(Saved data entries)

/-- Settles O17: the mode check, and in RUN the checks of admission. -/
theorem dataRequestAdmitted : Obligations.DataRequestAdmitted := by
  intro f s listening credit
  have received := exec_dataRequest_received f listening credit
  refine ⟨fun b i run fresh body found => ?_, fun barred => ?_, fun run taken => ?_, fun b r run fresh body missed => ?_⟩
  · have accepted : (s.receivedData f).admission f = .ok (b, i) := by
      rw [State.admission_of_lookup (s := s.receivedData f) fresh body]
      exact congrArg (Except.map _) found
    rw [received, State.admitRequest_run_bound (s := s.receivedData f) run accepted, State.bind_eq]
    rfl
  · rw [received, State.admitRequest]
    have refused : (s.receivedData f).refuseData f .mode = (s.receivedData f).responded (refusal f.requester f.tag .data .mode true) :=
      rfl
    rcases barred with mode | mode | ⟨mode, wake⟩
    · have mode : (s.receivedData f).mc.mode = .quiescing := mode
      simp only [mode, refused]
    · have mode : (s.receivedData f).mc.mode = .quiet := mode
      simp only [mode, refused]
    · have mode : (s.receivedData f).mc.mode = .stop := mode
      have wake : (s.receivedData f).mc.wakeOnRequest = false := wake
      simp only [mode, wake, refused, Bool.false_eq_true, if_false]
  · rw [received, State.admitRequest_run_refused (s := s.receivedData f) run (State.admission_tagInUse taken)]
  · have missed : (s.receivedData f).admission f = .error r := by
      rw [State.admission_of_lookup (s := s.receivedData f) fresh body]
      exact congrArg (Except.map _) missed
    rw [received, State.admitRequest_run_refused (s := s.receivedData f) run missed]

/-! ## The wake (R91, R102, R141) -/

/-- A port when the mode leaves STOP (R91, R102). -/
theorem Port.modeLeavesStop_eq (q : Port) : q.modeLeavesStop =
    if q.state = .stopped then
      { q with
        state := .active
        upkeep := { q.upkeep with
          pending := q.upkeep.pending || q.config.interval != 0
          timer := if q.config.interval = 0 then none
            else some { left := Config.intervalTenths q.config.interval / 10, remainder := Config.intervalTenths q.config.interval % 10 } } }
    else if q.state = .settling .stopped then { q with state := .active }
    else q := by
  unfold Port.modeLeavesStop
  split
  next settling => simp [settling]
  next stopped => simp [stopped, freshInterval, IntervalTimer.next]
  next settling stopped => rw [if_neg stopped, if_neg settling]

theorem State.admitRequest_wake_bound {s : State} {f : DataFrame} {b : ReqBody} {i : WindowIdx} (stop : s.mc.mode = .stop)
    (wakes : s.mc.wakeOnRequest = true) (passes : (s.leaveStop .wake).admission f = .ok (b, i)) :
    s.admitRequest f = ((s.leaveStop .wake).bind f b i).followUp := by
  simp only [State.admitRequest, stop, wakes, if_true, State.bindOrRefuse, passes]

/-- A port is DISABLED after a wake exactly when it was (R91). -/
theorem Port.modeLeavesStop_disabled (q : Port) : q.modeLeavesStop.state = .disabled ↔ q.state = .disabled := by
  rw [Port.modeLeavesStop_eq]
  split
  next stopped => simp [stopped]
  · split
    next settling => simp [settling]
    · rfl

/-- Lookup reads of a port whether it is DISABLED (R8). -/
theorem State.lookup_congr {s t : State} (window : t.window = s.window)
    (disabled : ∀ p, (t.port p).state = .disabled ↔ (s.port p).state = .disabled) (r : Requester) (k : ReqKind) (a : Word) (len : Nat) :
    t.lookup r k a len = s.lookup r k a len := by
  have same : t.windowAt a.toNat = s.windowAt a.toNat := by simp only [State.windowAt, window]
  rcases found : s.windowAt a.toNat with _ | i
  · simp [State.lookup, same, found]
  · rw [State.lookup_window found, State.lookup_window (same.trans found), window]
    simp only [disabled]

/-- Settles O18: the mode leaves STOP first, and then the checks of admission follow. -/
theorem dataRequestWakes : Obligations.DataRequestWakes := by
  intro f s listening credit stop wakes
  have received := exec_dataRequest_received f listening credit
  have port : ∀ p, ((s.receivedData f).leaveStop .wake).port p = (s.port p).modeLeavesStop := fun p => by
    rw [State.leaveStop, State.port_mapPorts]
    rfl
  have lookup : ∀ r k a len, ((s.receivedData f).leaveStop .wake).lookup r k a len = s.lookup r k a len :=
    State.lookup_congr rfl fun p => by rw [port, Port.modeLeavesStop_disabled]
  have refused : ∀ {r}, ((s.receivedData f).leaveStop .wake).admission f = .error r → exec (.dataRequest f) s =
      .next (((s.receivedData f).leaveStop .wake).responded (refusal f.requester f.tag .data r true)).followUp := fun fails => by
    rw [received, State.admitRequest_wake_refused (s := s.receivedData f) stop wakes fails]
  refine ⟨(s.receivedData f).leaveStop .wake, ?_, fun p => ?_, fun taken => refused (State.admission_tagInUse (by simpa using taken)),
    fun fresh bad => refused (State.admission_format (by simpa using fresh) bad), fun b fresh body => ⟨fun r missed => refused ?_,
    fun i found => ?_⟩⟩
  · have mode : (s.receivedData f).mc.mode = .stop := stop
    rw [State.leaveStop, State.changeMode_from mode]
    rfl
  · rw [port, Port.modeLeavesStop_eq]
  · rw [State.admission_of_lookup (by simpa using fresh) body, lookup, missed]
    rfl
  · have accepted : ((s.receivedData f).leaveStop .wake).admission f = .ok (b, i) := by
      rw [State.admission_of_lookup (by simpa using fresh) body, lookup, found]
      rfl
    rw [received, State.admitRequest_wake_bound (s := s.receivedData f) stop wakes accepted, State.bind_eq]
    rfl

/-! ## Translation (R2, R3, R44) -/

/-- Settles O19: the offset in the window is below 10000000H, so that neither addition wraps. -/
theorem translationStaysInTheSegment : Obligations.TranslationStaysInTheSegment := by
  intro c a valid first past
  obtain ⟨-, logical, -, -, -, physical⟩ := (Contents.valid_iff c).1 valid
  have offset : (a - c.logicalBase).toNat = a.toNat - c.logicalBase.toNat := BitVec.toNat_sub_of_le first
  have small : ((a - c.logicalBase).setWidth 28).toNat = a.toNat - c.logicalBase.toNat := by
    rw [BitVec.toNat_setWidth, offset, Nat.mod_eq_of_lt (by omega)]
  have translated : (c.translate a).toNat = c.physicalBase.toNat + (a.toNat - c.logicalBase.toNat) := by
    rw [Contents.translate, BitVec.toNat_add, small, Nat.mod_eq_of_lt (by omega)]
  refine ⟨translated, by omega, physical, ?_⟩
  have back : ((c.translate a - c.physicalBase).setWidth 32).toNat = a.toNat - c.logicalBase.toNat := by
    have le : c.physicalBase ≤ c.translate a := by
      rw [BitVec.le_def]
      omega
    rw [BitVec.toNat_setWidth, BitVec.toNat_sub_of_le le, translated, Nat.mod_eq_of_lt (by omega)]
    omega
  refine BitVec.eq_of_toNat_eq ?_
  rw [Contents.untranslate, BitVec.toNat_add, back, Nat.mod_eq_of_lt (by omega)]
  omega

/-! ## Dispatch (R25, R41 to R45) -/

/-- The port states that bar dispatch (R41). -/
theorem PortState.barsDispatch_iff (x : PortState) : x.barsDispatch = true ↔ x = .held ∨ x = .settling .held ∨ x = .resetting := by
  cases x with
  | settling y => cases y <;> simp [PortState.barsDispatch]
  | _ => simp [PortState.barsDispatch]

/-- The four conditions of dispatch (R41). -/
theorem State.dispatchable_iff (s : State) (e : QueueEntry) : s.dispatchable e = true ↔
    (s.window e.window).state = .live ∧ (∃ i, ∀ x ∈ s.tracking, x.index ≠ i) ∧
      (s.port (s.window e.window).contents.port).state ≠ .held ∧
      (s.port (s.window e.window).contents.port).state ≠ .settling .held ∧
      (s.port (s.window e.window).contents.port).state ≠ .resetting ∧
      ((s.window e.window).contents.strict = true → (s.window e.window).useCount = 0) := by
  have bars := PortState.barsDispatch_iff (s.port (s.window e.window).contents.port).state
  have strict : (!(s.window e.window).contents.strict || (s.window e.window).useCount == 0) = true ↔
      ((s.window e.window).contents.strict = true → (s.window e.window).useCount = 0) := by
    cases (s.window e.window).contents.strict <;> simp
  simp only [State.dispatchable, Bool.and_eq_true, beq_iff_eq, State.freeIndex_isSome, Bool.not_eq_true', ← Bool.not_eq_true, bars,
    strict, not_or, and_assoc]

theorem QueueEntry.passes_iff (e : QueueEntry) (c : Contents) (disabled : Bool) : e.passes c disabled = true ↔
    c.logicalBase.toNat ≤ e.address.toNat ∧ e.address.toNat + 4 * e.length - 1 < c.past ∧ c.permits e.body.kind = true ∧
      c.allows e.requester = true ∧ disabled = false := by
  simp [QueueEntry.passes, and_assoc]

> **Exercise**
Would you print exactly, and only, the lines of the data above from the line with "t.window = s.window)" through the line with "[State.lookup, same, found]", inclusive?

> **Output below**
theorem State.lookup_congr {s t : State} (window : t.window = s.window)
    (disabled : ∀ p, (t.port p).state = .disabled ↔ (s.port p).state = .disabled) (r : Requester) (k : ReqKind) (a : Word) (len : Nat) :
    t.lookup r k a len = s.lookup r k a len := by
  have same : t.windowAt a.toNat = s.windowAt a.toNat := by simp only [State.windowAt, window]
  rcases found : s.windowAt a.toNat with _ | i
  · simp [State.lookup, same, found]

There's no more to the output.